== Goal of the exercise ==
Find the word "checkSite" below. Copy each line that has it.

== Material shown ==

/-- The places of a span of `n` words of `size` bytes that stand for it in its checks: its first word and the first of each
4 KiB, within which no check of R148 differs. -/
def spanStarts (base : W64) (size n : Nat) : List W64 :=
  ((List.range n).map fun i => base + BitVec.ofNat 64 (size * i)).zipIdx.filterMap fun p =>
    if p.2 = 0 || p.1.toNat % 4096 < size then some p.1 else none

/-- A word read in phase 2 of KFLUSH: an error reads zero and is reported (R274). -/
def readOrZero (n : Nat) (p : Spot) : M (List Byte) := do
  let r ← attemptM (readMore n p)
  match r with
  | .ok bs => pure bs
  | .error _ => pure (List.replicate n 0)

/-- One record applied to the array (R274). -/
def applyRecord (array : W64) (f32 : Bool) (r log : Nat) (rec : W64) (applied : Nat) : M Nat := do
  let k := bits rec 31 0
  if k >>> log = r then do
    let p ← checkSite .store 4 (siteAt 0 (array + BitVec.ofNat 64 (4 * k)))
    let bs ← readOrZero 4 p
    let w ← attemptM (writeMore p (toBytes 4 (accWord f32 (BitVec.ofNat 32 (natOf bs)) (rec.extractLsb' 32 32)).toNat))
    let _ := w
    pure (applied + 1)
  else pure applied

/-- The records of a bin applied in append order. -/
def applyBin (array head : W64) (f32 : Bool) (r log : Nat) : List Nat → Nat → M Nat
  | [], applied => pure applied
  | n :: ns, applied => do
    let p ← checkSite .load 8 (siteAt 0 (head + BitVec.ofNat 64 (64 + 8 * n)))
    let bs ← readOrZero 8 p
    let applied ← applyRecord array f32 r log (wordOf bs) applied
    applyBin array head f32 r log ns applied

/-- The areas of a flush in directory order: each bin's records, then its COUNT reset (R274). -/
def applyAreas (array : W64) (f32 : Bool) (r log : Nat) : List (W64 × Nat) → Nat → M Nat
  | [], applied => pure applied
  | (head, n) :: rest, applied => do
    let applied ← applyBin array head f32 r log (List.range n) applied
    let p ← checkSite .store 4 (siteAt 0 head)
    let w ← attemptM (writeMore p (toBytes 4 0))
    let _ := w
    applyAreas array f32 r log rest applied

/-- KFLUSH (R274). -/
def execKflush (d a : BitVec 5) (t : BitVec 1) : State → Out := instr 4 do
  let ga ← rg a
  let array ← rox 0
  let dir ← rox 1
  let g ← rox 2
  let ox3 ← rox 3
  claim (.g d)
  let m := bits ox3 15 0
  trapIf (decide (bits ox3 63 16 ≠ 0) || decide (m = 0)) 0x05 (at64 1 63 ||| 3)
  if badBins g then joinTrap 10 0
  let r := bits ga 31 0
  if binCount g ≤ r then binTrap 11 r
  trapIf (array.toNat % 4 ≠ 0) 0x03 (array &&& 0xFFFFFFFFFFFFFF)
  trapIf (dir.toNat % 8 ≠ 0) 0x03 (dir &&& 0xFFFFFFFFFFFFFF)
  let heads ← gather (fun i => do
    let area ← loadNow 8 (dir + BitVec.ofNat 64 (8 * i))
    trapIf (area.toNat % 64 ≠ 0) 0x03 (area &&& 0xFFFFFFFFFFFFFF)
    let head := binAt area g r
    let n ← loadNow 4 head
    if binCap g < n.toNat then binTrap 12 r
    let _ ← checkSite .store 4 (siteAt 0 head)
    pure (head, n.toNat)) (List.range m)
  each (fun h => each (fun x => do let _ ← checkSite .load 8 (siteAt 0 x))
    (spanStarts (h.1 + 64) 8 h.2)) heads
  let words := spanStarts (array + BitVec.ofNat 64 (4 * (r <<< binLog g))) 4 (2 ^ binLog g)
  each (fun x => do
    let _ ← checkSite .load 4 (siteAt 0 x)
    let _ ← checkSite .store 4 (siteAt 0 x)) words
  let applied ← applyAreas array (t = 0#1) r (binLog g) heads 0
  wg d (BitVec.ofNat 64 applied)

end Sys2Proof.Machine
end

== Reply to the exercise ==
    let p ← checkSite .store 4 (siteAt 0 (array + BitVec.ofNat 64 (4 * k)))
    let p ← checkSite .load 8 (siteAt 0 (head + BitVec.ofNat 64 (64 + 8 * n)))
    let p ← checkSite .store 4 (siteAt 0 head)
    let _ ← checkSite .store 4 (siteAt 0 head)
  each (fun h => each (fun x => do let _ ← checkSite .load 8 (siteAt 0 x))
    let _ ← checkSite .load 4 (siteAt 0 x)
    let _ ← checkSite .store 4 (siteAt 0 x)) words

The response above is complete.